Kara za brak polisy OC. Co jeśli jej nie zapłacimy?
Stwierdzenie braku polisy OC – np. w wyniku kontroli drogowej lub kontroli własnej UFG na podstawie danych w ogólnopolskiej bazie polis komunikacyjnych - nie oznacza jeszcze wszczęcia egzekucji. Najpierw Fundusz zwraca się do posiadacza pojazdu o okazanie ważnej polisy OC lub zapłacenie kary w trybie dobrowolnym. Jeżeli w wyznaczonym terminie brak jest odpowiedzi, Fundusz przypomina kontrolowanemu o konieczności wyjaśnienia sprawy. Jeżeli i tym razem nie ma odzewu – średnio po około trzech miesiącach - UFG wszczyna egzekucję i przekazuje ściągnięcie kary do urzędu skarbowego.
Co się stanie jeżeli właściciel nieubezpieczonego auta nie zapłaci kary za brak OC? Ściąganie tej sankcji regulują przepisy ustawy o ubezpieczeniach obowiązkowych UFG i PBUK oraz ustawy o postępowaniu egzekucyjnym w administracji. Odbywa się to w ten sposób, że UFG wystawia tytuł wykonawczy, a egzekwowaniem kary zajmuje się dalej urząd skarbowy.
Urząd może odzyskać pieniądze np. z wynagrodzenia, z rachunków bankowych, z nadpłaty podatku dochodowego lub z nieruchomości. O wyborze środka egzekucyjnego decyduje sam US, ale ustawa nakazuje wykorzystać ten najmniej uciążliwy dla ukaranego. Pieniądze mogą być ściągane z nadpłaty podatku.

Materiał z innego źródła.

/-- A long packet of stream st's image or embedded data type within a frame (R62, R290). -/
def State.takeLine (s : State) (st : Nat) (pk : CsiPacket) (embedded : Bool) : State :=
  match (s.stream st).cur with
  | none => s
  | some _ =>
    let cfg := s.streamCfg st
    let s := if !embedded && !scLinePackets cfg then s.lineBegins st else s
    match (s.stream st).cur with
    | none => s
    | some f =>
      let stride := s.streamStride st
      let limit := if embedded then s.streamEmb st else s.streamHeight st
      let at_ := if embedded then f.embLines else f.pixelLines
      let fits := decide (at_ < limit)
      let f := { f with pktErr := f.pktErr || pk.hdrBad || pk.crcBad, crcErrs := f.crcErrs + (if pk.crcBad then 1 else 0) }
      let f := { f with long := f.long || decide (stride < pk.bytes.length) || (!embedded && !fits) }
      let s := match f.buf with
        | some b =>
          if fits then s.wrOwn (scOwner cfg) (s.bufAddr st b + 64 + ((if embedded then 0 else s.streamEmb st) + at_) * stride) (pk.bytes.take stride) else s
        | none => s
      let f := if fits then (if embedded then { f with embLines := at_ + 1 } else { f with pixelLines := at_ + 1 }) else f
      s.upStream st fun x => { x with cur := some f }

/-- A camera test line between two frames: its payload's CRC against camera_test_crc (R296). -/
def State.takeTest (s : State) (st : Nat) (pk : CsiPacket) : State :=
  let ok := decide ((crc32c pk.bytes).toNat = s.objN (kStream st 6))
  s.upStream st fun x => { x with testSeen := some (ok && x.testSeen.getD true) }

/-- LONG_PACKET (R287, R290, R296): the packet goes to the streams of its port, channel and type; one that no stream takes is counted. -/
def execLongPacket (p : Fin 16) (pk : CsiPacket) (s : State) : Result :=
  if !s.portOn p then .next s
  else
    let s := if pk.hdrCorrected then s.count (kPort5 p 4) 32 else s
    let s := if pk.hdrBad then s.count (kPort5 p 5) 32 else s
    let s := if pk.crcBad then s.count (kPort5 p 6) 32 else s
    let mine := (List.range 32).filter fun st =>
      let c := s.streamCfg st
      scEnable c && decide (scPort c = p) && decide (scVc c = pk.vc)
        && (decide (scType c = pk.dt) || (decide (scEmbedded c ≠ 0) && decide (scEmbedded c = pk.dt)) || (scCameraTest c && decide (scTest c = pk.dt)))
    if mine.isEmpty then .next (s.count (kPort5 p 7) 32)
    else .next (s.forEach mine fun s st =>
      let c := s.streamCfg st
      if scType c = pk.dt then s.takeLine st pk false
      else if (s.stream st).cur.isSome then (if scEmbedded c = pk.dt then s.takeLine st pk true else s)
      else if scCameraTest c ∧ scTest c = pk.dt then s.takeTest st pk
      else s)
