-- ==== Sys2Proof/Machine/Network.lean ====
section
/-! DEFINITION. The TSN switch: forwarding, queues, rings, launch times, gates, timestamps, capture handles, frame templates, and the routing of PDUs among Ethernet, CAN XL and 10BASE-T1S (R322-R335, R342, R344). -/

namespace Sys2Proof.Machine

/-! ### Objects and records -/

def kNet (q sub : Nat) : Nat := okey (0x6000 + q) sub
def kRing (r c sub : Nat) : Nat := okey (0x6030 + 8 * r + c) sub
def kTs (q sub : Nat) : Nat := okey (0x6040 + q) sub
def kGate (q sub : Nat) : Nat := okey (0x6060 + q) sub
def kT1s (i sub : Nat) : Nat := okey (0x6200 + i) sub
def kCan (c sub : Nat) : Nat := okey (0x6210 + c) sub
def kRoute (sub : Nat) : Nat := okey 0x6300 sub

/-- Record k of a table. -/
def State.recAt (s : State) (key size k : Nat) : List Byte := slice (s.dom key) (k * size) size

/-- A MAC address as the bytes of the wire, first byte first. -/
def macBytes (m : BitVec 48) : List Byte := (leBytes 6 m.toNat).reverse

/-- A 16-bit field as the wire carries it. -/
def beBytes2 (n : Nat) : List Byte := (leBytes 2 n).reverse

/-- The MAC address that six bytes spell. -/
def macOf (bs : List Byte) : BitVec 48 := BitVec.ofNat 48 (leNat (slice bs 0 6).reverse)

/-- Whether a MAC address stands in a table of 8-byte slots. -/
def macListed (bs : List Byte) (m : BitVec 48) : Bool := (records 8 bs).any fun r => slice r 0 6 = macBytes m

/-- Ports 0-7 need enable and link; the internal ports are always up (Table 13-1, Table 13-8). -/
def State.portUp (s : State) (q : Nat) : Bool := !s.domOff 9 && (decide (8 ≤ q) || (s.padsUp 9 && s.oBit (kNet q 1) 0 && decide (s.objN (kNet q 2) = 1)))

/-! ### Transmit queues (R322, R328, R331) -/

def State.queueOf (s : State) (q c : Nat) : List TxFrame := TMap.get (fun _ => []) s.txq (8 * q + c)
def State.setQueue (s : State) (q c : Nat) (l : List TxFrame) : State := { s with txq := TMap.set (fun _ => []) s.txq (8 * q + c) l }
def State.queueMode (s : State) (q c : Nat) : Nat := fld (s.obj (kNet q 4)) (2 * c + 1) (2 * c)

/-- A timestamp entry of port q: kept in order, discarded when the queue is full (R331, R332). -/
def State.stampEntry (s : State) (q frameId status : Nat) (stamp : Word64) : State :=
  let w := s.objN (kTs q 0x41)
  if (w + 2 ^ 32 - s.objN (kTs q 0x42)) % 2 ^ 32 = 32 then (s.count (kTs q 0x43) 32).orObj (kNet q 0xc) 4
  else
    let k := w % 32
    let s := (s.setN (kTs q (1 + 2 * k)) (frameId % 2 ^ 16 * 2 ^ 48 + status * 2 ^ 40)).setObj (kTs q (2 + 2 * k)) stamp
    (s.count (kTs q 0x41) 32).orObj (kNet q 0xc) 2

/-! ### Transmit rings (R327, R330) -/

/-- Address of descriptor i of ring (r, c), r = 0 for port 8 and 1 for port 9. -/
def State.descAddr (s : State) (r c i : Nat) : Nat := s.objN (kRing r c 1) + 32 * i
def State.ringSize (s : State) (r c : Nat) : Nat := max (s.objN (kRing r c 2)) 1
def State.fetchPoint (s : State) (r c : Nat) : Nat := TMap.get (fun _ => 0) s.txNext (8 * r + c)

/-- tx_head passes the descriptors that are done, in ring order. -/
def State.advanceHead (s : State) (r c : Nat) : Nat → State
  | 0 => s
  | k + 1 =>
    let h := s.objN (kRing r c 4)
    if h = s.fetchPoint r c ∨ !nbit (s.rdN (s.descAddr r c h + 0xc) 2) 3 then s
    else State.advanceHead (s.setN (kRing r c 4) ((h + 1) % s.ringSize r c)) r c k

/-- A descriptor is done with a status (Table 13-3). -/
def State.descDone (s : State) (a status : Nat) : State :=
  let s := s.wrN (a + 0xf) 1 status
  let s := s.wrN (a + 0xc) 2 (s.rdN (a + 0xc) 2 % 8 + 8)
  s.forEach (List.range 16) fun s rc => s.advanceHead (rc / 8) (rc % 8) (s.ringSize (rc / 8) (rc % 8))

/-- What ends a queued frame: its descriptor's status and its timestamp entry (R328, R331). -/
def State.frameGone (s : State) (q : Nat) (f : TxFrame) (status entry : Nat) (stamp : Word64) : State :=
  let s := match f.desc with
    | none => s
    | some a => s.descDone a status
  if f.stampReq then s.stampEntry q f.frameId entry stamp else s

/-! ### Delivery to the internal ports (R327, Table 13-1) -/

/-- A frame reaches the host complex: it fills the next posted buffer of its class, or is dropped (R327). -/
def State.toHost (s : State) (c : Nat) (f : TxFrame) : State :=
  let h := s.objN (kRing 0 c 8)
  if h = s.objN (kRing 0 c 7) then s.count (kNet 8 0x13) 32
  else
    let a := s.objN (kRing 0 c 5) + 32 * h
    let n := min f.bytes.length (s.rdN (a + 8) 2)
    let s := s.wr (s.rdN a 8) (f.bytes.take n)
    let s := s.wr (a + 0xa) (leBytes 2 n ++ leBytes 2 1 ++ leBytes 1 f.src ++ leBytes 1 c ++ leBytes 2 f.vlan ++ leBytes 6 0 ++ leBytes 8 f.stamp.toNat)
    (s.setN (kRing 0 c 8) ((h + 1) % max (s.objN (kRing 0 c 6)) 1)).count (kNet 8 0xe) 32

/-- Queue a frame at an egress port; the internal ports take it at once in mode 0. -/
def State.egress (s : State) (q c : Nat) (f : TxFrame) : State :=
  if q = 8 ∧ s.queueMode 8 c = 0 ∧ (s.queueOf 8 c).isEmpty then (s.toHost c f).frameGone 8 f 0 0 s.now
  else if q = 10 ∧ s.queueMode 10 c = 0 ∧ (s.queueOf 10 c).isEmpty then ((s.emit (.island f.bytes)).count (kNet 10 0xe) 32).frameGone 10 f 0 0 s.now
  else s.setQueue q c (s.queueOf q c ++ [f])

/-! ### Forwarding (R322, R323) -/

/-- Member ports of a VLAN and ports at which it leaves untagged. -/
def State.vlanMembers (s : State) (v : Nat) : Nat := leAt (s.dom (okey 0x6020 3)) (4 * v) 4 % 2 ^ 12
def State.vlanUntagged (s : State) (v : Nat) : Nat := leAt (s.dom (okey 0x6020 3)) (4 * v) 4 / 2 ^ 12 % 2 ^ 12

/-- Forwarding entries that have not aged out. -/
def State.fdbLive (s : State) : List FdbEntry :=
  s.fdb.filter fun e => decide (s.nowN - e.seen.toNat ≤ s.objN (okey 0x6020 5) * 1000000000)

/-- Ports that a frame goes to: static table, dynamic table, else a flood of the VLAN; never its ingress port, port 9 or port 11 (R323). -/
def State.forwardMask (s : State) (v : Nat) (dst : BitVec 48) (inPort : Nat) : Nat :=
  let members := s.vlanMembers v
  let stat := (records 16 (s.dom (okey 0x6020 4))).find? fun r => decide (slice r 0 6 = macBytes dst) && decide (leAt r 6 2 = v)
  let mask := match stat with
    | some r => if nbit (leAt r 10 2) 0 then 0 else leAt r 8 2 &&& members
    | none => match s.fdbLive.find? fun e => decide (e.vlan = v) && decide (e.mac = dst) with
      | some e => 2 ^ e.port &&& members
      | none => members
  mask &&& (0xfff - 2 ^ inPort - (if inPort = 9 then 0 else 2 ^ 9) - (if inPort = 11 then 0 else 2 ^ 11))

/-- The bytes of a frame at an egress port: tagged unless the VLAN leaves untagged there (R323). -/
def State.egressBytes (s : State) (q v c : Nat) (dst src : BitVec 48) (etype : Nat) (payload : List Byte) : List Byte :=
  let tag := if nbit (s.vlanUntagged v) q then [] else beBytes2 0x8100 ++ beBytes2 (c * 2 ^ 13 + v)
  macBytes dst ++ macBytes src ++ tag ++ beBytes2 etype ++ payload

/-- Learn a source address (R323). -/
def State.learn (s : State) (v : Nat) (mac : BitVec 48) (q : Nat) : State :=
  let live := s.fdbLive.filter fun e => !(decide (e.vlan = v) && decide (e.mac = mac))
  if 8192 ≤ live.length then { s with fdb := live } else { s with fdb := live ++ [⟨v, mac, q, s.now⟩] }

/-- A frame inside the switch goes to its ports (R323). -/
def State.forward (s : State) (inPort v c : Nat) (dst src : BitVec 48) (etype : Nat) (payload : List Byte) (desc : Option Nat) : State :=
  let mask := s.forwardMask v dst inPort
  s.forEach ((List.range 12).filter fun q => nbit mask q && s.portUp q) fun s q =>
    s.egress q c ⟨s.egressBytes q v c dst src etype payload, inPort, v, s.now, none, false, false, 0, desc, none⟩

/-- Split the bytes of a frame without FCS: destination, source, tag, type, payload. -/
def splitFrame (bs : List Byte) : BitVec 48 × BitVec 48 × Option Nat × Nat × List Byte :=
  let be (o : Nat) : Nat := leNat (slice bs o 2).reverse
  if be 12 = 0x8100 then (macOf bs, macOf (bs.drop 6), some (be 14), be 16, bs.drop 18)
  else (macOf bs, macOf (bs.drop 6), none, be 12, bs.drop 14)

/-- Whether port 9 may read a frame buffer: stacked memory outside every instance's speculative region (R330). -/
def State.releaseReadable (s : State) (a len : Nat) : Bool :=
  (match unitOfRange a len with
   | some .stack | some (.alias_ _) => true
   | _ => false)
    && (List.range 16).all fun m => !s.stackMeets a len (s.objN (kAssay m 0xc)) (s.objN (kAssay m 0xd))
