-- ==== Sys2Proof/Machine/Instances.lean ====
section
/-! DEFINITION. The life of an instance: creation, destruction, freeze and thaw, recovery, orphans, accounting; and the KV cache commands (R178, R249, R255-R259, R263, R264, R369). -/

namespace Sys2Proof.Machine

/-- inst_status after a command (Table 10-8). -/
def State.instStatus (s : State) (m cmd err : Nat) : State := s.setN (kInst m 0 3) (cmd * 2 ^ 56 + err)

/-- A written inst_command: the checks of R463, then the command, whose error shows in inst_status. -/
def State.instCommand (s : State) (src : Src) (m cmd : Nat) (arg : BitVec 56) (f : State → State × Nat) : Result :=
  s.command src (0x4800 + 0x40 * m) 2 (BitVec.ofNat 64 (cmd * 2 ^ 56 + arg.toNat)) fun _ s =>
    let r := f s
    .ok (r.1.instStatus m cmd r.2)

/-! ### Creation (R256, R368, R369) -/

/-- Whether instance m belongs to the secure world (R364). -/
def State.instSecure (s : State) (m : Nat) : Bool := s.oBit (okey 0x7401 3) m

/-- Stacked memory that quotas of a world can take: below the watermark but for the firmware area, or above it (R368, R369). -/
def State.worldRange (s : State) (secure : Bool) : Nat × Nat :=
  let mark := s.objN (okey 0x7402 1)
  if secure then (0x4000000, mark) else (mark, stackedSize)

/-- Instances that exist, but for m. -/
def State.others (s : State) (m : Nat) : List Nat := (List.range 16).filter fun k => decide (k ≠ m) && decide (s.instState k ≠ 0)

/-- Whether what was carved lies where it must: the range on its world's side and clear of every other instance, its parts inside it and apart (R168, R200, R220, R237, R369). -/
def State.carveOk (s : State) (m : Nat) (c : Carve) : Bool :=
  let quota := s.objN (kInst m 1 4)
  let (lo, hi) := s.worldRange (s.instSecure m)
  let within (a n : Nat) : Bool := decide (c.stackBase ≤ a) && decide (a + n ≤ c.stackBase + quota)
  let parts := [(c.saveBase, saveArea), (c.specBase, s.objN (kInst m 1 8)), (c.ptBase, 16 * 2 ^ 20), (c.lodeDir, 128)]
  decide (lo ≤ c.stackBase) && decide (c.stackBase + quota ≤ hi)
    && (s.others m).all (fun k => let x := s.inst k
        decide (c.stackBase + quota ≤ x.stackBase) || decide (x.stackBase + s.objN (kInst k 1 4) ≤ c.stackBase))
    && parts.all (fun p => within p.1 p.2)
    && (List.range 4).all fun i => (List.range 4).all fun j =>
      let p := parts.getD i (0, 0)
      let q := parts.getD j (0, 0)
      decide (i = j) || decide (p.1 + p.2 ≤ q.1) || decide (q.1 + q.2 ≤ p.1)

/-- Why a creation is refused, 0 when it is not (R256, R369). -/
def State.createError (s : State) (m : Nat) (c : Carve) : Nat :=
  let p := s.objN (kInst m 1 1)
  let quota := s.objN (kInst m 1 4)
  let sum (sub : Nat) (l : List Nat) : Nat := (l.map fun k => s.objN (kInst k 1 sub)).sum
  let (lo, hi) := s.worldRange (s.instSecure m)
  let same := (s.others m).filter fun k => decide (s.instSecure k = s.instSecure m)
  if s.instState m ≠ 0 then 0x000B
  else if s.partMode p = 0 ∨ (s.partMode p = 1 ∧ !(s.partMembers p).isEmpty) ∨ (s.partMode p = 2 ∧ s.joined m) then 0x0007
  else if quota < saveArea + s.objN (kInst m 1 8) + s.objN (kInst m 1 7) ∨ quota % 0x200000 ≠ 0 then 0x000A
  else if 4 * cmemSize < sum 3 (m :: s.others m) ∨ hi - lo < sum 4 (m :: same) then 0x000A
  else if !(s.setObj (kMaster m 1) (s.obj (kInst m 1 5))).admits then 0x000A
  else if 4096 < sum 6 (m :: s.others m) then 0x000A
  else if !s.carveOk m c then 0x000A
  else 0

/-- Zero the accounting counters of an instance (R255). -/
def State.zeroAccounts (s : State) (m : Nat) : State :=
  (s.forEach (List.range 8) fun s k => s.setN (kInst m 3 (1 + k)) 0).upInst m fun x => { x with ns := [] }

/-- Make a free instance of its pools (R256). -/
def State.makeInst (s : State) (m : Nat) (c : Carve) : State :=
  let old := s
  let s := s.setInst m { InstSt.init with stackBase := c.stackBase, lastMsg := s.now, lastGroup := s.now }
  let s := (((s.setObj (kAssay m 1) (s.obj (kInst m 1 6))).setN (kAssay m 2) 0).setN (kAssay m 0xc) c.specBase).setObj (kAssay m 0xd) (s.obj (kInst m 1 8))
  let s := (s.setN (okey 0x4400 3) (((List.range 16).map fun k => s.objN (kAssay k 1)).sum))
  let s := (((s.setObj (kKv m 5) (s.obj (kInst m 1 7))).setN (kKv m 6) c.ptBase).setN (kKv m 4) 0).setN (kKv m 7) 0
  let s := (s.setN (kInst m 7 1) c.saveBase).setN (kInst m 7 2) saveArea
  let s := (s.setN (kPlacer m 3) c.lodeDir).zeroRange c.lodeDir 128
  let s := (s.setN (kInst m 0 4) (s.instSecure m).toNat).setObj (kMaster m 1) (s.obj (kInst m 1 5))
  let s := (s.zeroAccounts m).orObj (kPart (s.objN (kInst m 1 1)) 5) (2 ^ m)
  ((s.setN (kInst m 0 1) 1).reshare old).dealCores

/-- INST_CREATE (R256). -/
def execInstCreate (src : Src) (m : Fin 16) (arg : BitVec 56) (c : Carve) (s : State) : Result :=
  s.instCommand src m 1 arg fun s =>
    match s.createError m c with
    | 0 => (s.makeInst m c, 0)
    | e => (s, e)

/-! ### Destruction (R257) -/

/-- Live KV caches of an instance. -/
def State.liveCaches (s : State) (m : Nat) : List Nat :=
  if s.objN (kKv m 1) = 0 then [] else (List.range 256).filter fun k => (s.cache m k).state = 1

/-- INST_DESTROY (R257): stopped as by a fault without its message, plans unloaded, caches released; the zeroing begins. -/
def execInstDestroy (src : Src) (m : Fin 16) (arg : BitVec 56) (s : State) : Result :=
  s.instCommand src m 2 arg fun s =>
    if s.instState m = 0 ∨ (s.inst m).zeroing then (s, 0x000B)
    else
      let old := s
      let s := s.stopInst m 4 none
      let s := s.forEach ((s.inst m).plans.map (·.1)) fun s h => s.freePlan m h
      let s := s.forEach (s.liveCaches m) fun s k => s.kvRelease m k
      let s := (s.upInst m fun x => { x with zeroing := true }).setN (kInst m 0 1) 4
      let p := s.objN (kInst m 1 1)
      let s := if s.partMode p = 2 ∧ s.partHolder p = m.val then (s.releasePart p).schedule p else s
      (s.reshare old, 0)

/-- The clusters whose cores no other instance holds, among those where instance m holds one. -/
def State.ownClusters (s : State) (m : Nat) : List Nat :=
  (List.range 4).filter fun c =>
    (List.range 4).any (fun j => decide (s.holder (4 * c + j) = m))
      && (List.range 4).all fun j => decide (s.holder (4 * c + j) = m) || decide (16 ≤ s.holder (4 * c + j))

/-- Zero an instance's memory: its stack range with the speculative region and the save area, and its cluster memory (R257). -/
def State.zeroInst (s : State) (m : Nat) : State :=
  let s := s.zeroRange (s.inst m).stackBase (s.objN (kInst m 1 4))
  s.forEach (s.ownClusters m) fun s c => s.zeroRange (cmemBase c) cmemSize

/-- ZEROING_END (R257, R283): the instance is free and its quotas and guarantee are released. -/
def execZeroingEnd (m : Fin 16) (s : State) : Result :=
  if !s.schedUp ∨ !(s.inst m).zeroing then .next s
  else
    let old := s
    let s := s.zeroInst m
    let s := s.forEach (s.coresOf m) fun s n => s.freeCore n
    let s := s.forEach [kAssay m 1, kAssay m 2, kAssay m 0xc, kAssay m 0xd, kKv m 4, kKv m 5, kKv m 6, kKv m 7, kInst m 7 1, kInst m 7 2,
      kPlacer m 3, kMaster m 1] fun s k => s.setN k 0
    let s := s.setN (okey 0x4400 3) (((List.range 16).map fun k => s.objN (kAssay k 1)).sum)
    let s := (s.clrObj (kPart (s.objN (kInst m 1 1)) 5) (2 ^ m.val)).setInst m InstSt.init
    .next ((((s.setN (kInst m 0 1) 0).instStatus m 2 0).reshare old).dealCores)

/-! ### Freeze and thaw (R227, R259) -/

/-- Freeze a ready or running instance (R259): its invocations that hold groups are withdrawn to run again with their capture slots, every core is saved, its partition goes on without it. A core halted by debug is saved after its release (R241). -/
def State.freezeInst (s : State) (m : Nat) : State :=
  let holding := (s.inst m).invs.filter fun v => s.ledger.any fun e => e.2.state != 0 && decide (e.2.inst = m) && decide (e.2.inv = v.num)
  let s := s.forEach holding fun s v => (s.withdrawInv m v.num).removeInv m v.num
  let s := s.upInst m fun x => { x with reruns := x.reruns ++ holding.map fun v => { v.req with caps := v.caps } }
  let s := s.setN (kInst m 0 1) 3
  let s := s.forEach (s.coresOf m) fun s n => if s.coreState n = 4 then s.preemptCore n else s.saveCore n
  let p := s.objN (kInst m 1 1)
  if s.partMode p = 2 ∧ s.partHolder p = m then (s.releasePart p).schedule p else s

/-- INST_FREEZE (R259). -/
def execInstFreeze (src : Src) (m : Fin 16) (arg : BitVec 56) (s : State) : Result :=
  s.instCommand src m 3 arg fun s => if s.instState m ≠ 1 ∧ s.instState m ≠ 2 then (s, 0x000B) else (s.freezeInst m, 0)

/-- Resume a frozen instance: what was withdrawn runs again first, held cadence starts issue, saved cores are restored or the slices take it up (R240, R246, R247, R259). -/
def State.thawInst (s : State) (m : Nat) : State :=
  let p := s.objN (kInst m 1 1)
  let s := s.upInst m fun x => { x with runq := x.reruns ++ x.runq, reruns := [] }
  let s := s.setN (kInst m 0 1) (if (s.inst m).invs.isEmpty then 1 else 2)
  let s := s.forEach ((s.inst m).held.map (·.1)) fun s h => s.issueHeld m h
  if s.partMode p = 1 then
    (s.forEach ((s.inst m).saved.map (·.1)) fun s n => if s.holder n = m then s.grantCore n m else s).dealCores
  else s.schedule p

/-- INST_THAW (R259). -/
def execInstThaw (src : Src) (m : Fin 16) (arg : BitVec 56) (s : State) : Result :=
  s.instCommand src m 4 arg fun s => if s.instState m ≠ 3 then (s, 0x000B) else (s.thawInst m, 0)

/-! ### Recovery, orphans, accounting -/

/-- INST_RECOVER (R249): a faulted instance is ready again, its plans loaded. -/
def execInstRecover (src : Src) (m : Fin 16) (arg : BitVec 56) (s : State) : Result :=
  s.instCommand src m 7 arg fun s =>
    if s.instState m ≠ 4 ∨ (s.inst m).zeroing then (s, 0x000B) else ((s.setN (kInst m 0 1) 1).dealCores, 0)

/-- Instance m becomes orphaned (R263, R264): its queued messages complete with outcome 5, and what waits to leave is discarded. -/
def State.orphan (s : State) (m : Nat) : State :=
  let s := s.setN (kInst m 0 1) 5
  let s := s.discardQueued m fun r => decide (r.kind < 2)
  let n := (s.inst m).outq.length
  ((s.count (kInst m 2 6) 32 n).upInst m fun x => { x with outq := [] }).yieldSlice (s.objN (kInst m 1 1))

/-- INST_ORPHAN (R263). -/
def execInstOrphan (src : Src) (m : Fin 16) (arg : BitVec 56) (s : State) : Result :=
  s.instCommand src m 8 arg fun s => if s.instState m ≠ 1 ∧ s.instState m ≠ 2 then (s, 0x000B) else (s.orphan m, 0)

/-- HEARTBEAT_TIMEOUT (R263): no message consumed for heartbeat_timeout. -/
def execHeartbeatTimeout (m : Fin 16) (s : State) : Result :=
  let t := s.objN (kInst m 0 6)
  if t = 0 ∨ (s.instState m ≠ 1 ∧ s.instState m ≠ 2) ∨ s.nowN < (s.inst m).lastMsg.toNat + t * 1000000 then .next s
  else .next (s.orphan m)

/-- ACCT_RESET (R255, Table 10-8). -/
def execAcctReset (src : Src) (m : Fin 16) (v : Word64) (s : State) : Result :=
  s.command src (0x4803 + 0x40 * m) 0xa v fun _ s => .ok (s.zeroAccounts m)

/-! ### KV cache commands (R166, R178) -/

/-- A written kv_command, executed at once (R178). -/
def State.kvWrite (s : State) (src : Src) (m cmd : Nat) (arg : BitVec 56) : Result :=
  let v := cmd * 2 ^ 56 + arg.toNat
  s.command src (0x4830 + 0x40 * m) 2 (BitVec.ofNat 64 v) fun _ s => .ok (s.kvCommand m v)

/-- KV_CREATE (R166). -/
def execKvCreate (src : Src) (m : Fin 16) (arg : BitVec 56) (s : State) : Result := s.kvWrite src m 1 arg
/-- KV_RELEASE (R178). -/
def execKvRelease (src : Src) (m : Fin 16) (arg : BitVec 56) (s : State) : Result := s.kvWrite src m 2 arg
/-- KV_TRUNCATE (R178). -/
def execKvTruncate (src : Src) (m : Fin 16) (arg : BitVec 56) (s : State) : Result := s.kvWrite src m 3 arg
/-- KV_PREBIND (R178). -/
def execKvPrebind (src : Src) (m : Fin 16) (arg : BitVec 56) (s : State) : Result := s.kvWrite src m 4 arg

/-! ### Writes of the pool and binding objects (Table 10-8) -/

/-- Whether an object of an instance's block can be written only while the instance is free (R256, Table 10-8). -/
def freeOnly (idx sub : Nat) : Bool :=
  match instOff idx with
  | some (1, _) => true
  | some (0, _) => decide (sub = 6)
  | some (5, _) => true
  | _ => false

end Sys2Proof.Machine
end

Gdy jest to niemożliwe albo trzeba zbyt długo czekać – urząd może zobowiązać pracodawcę do zajęcia części wynagrodzenia lub bank do ściągnięcia należności z konta (banki często zamiast pobrania należności – blokują konto). Jeżeli powyższe rozwiązania okażą się nieskuteczne – do mieszkania ukaranego może zapukać poborca skarbowy i zająć majątek ruchomy.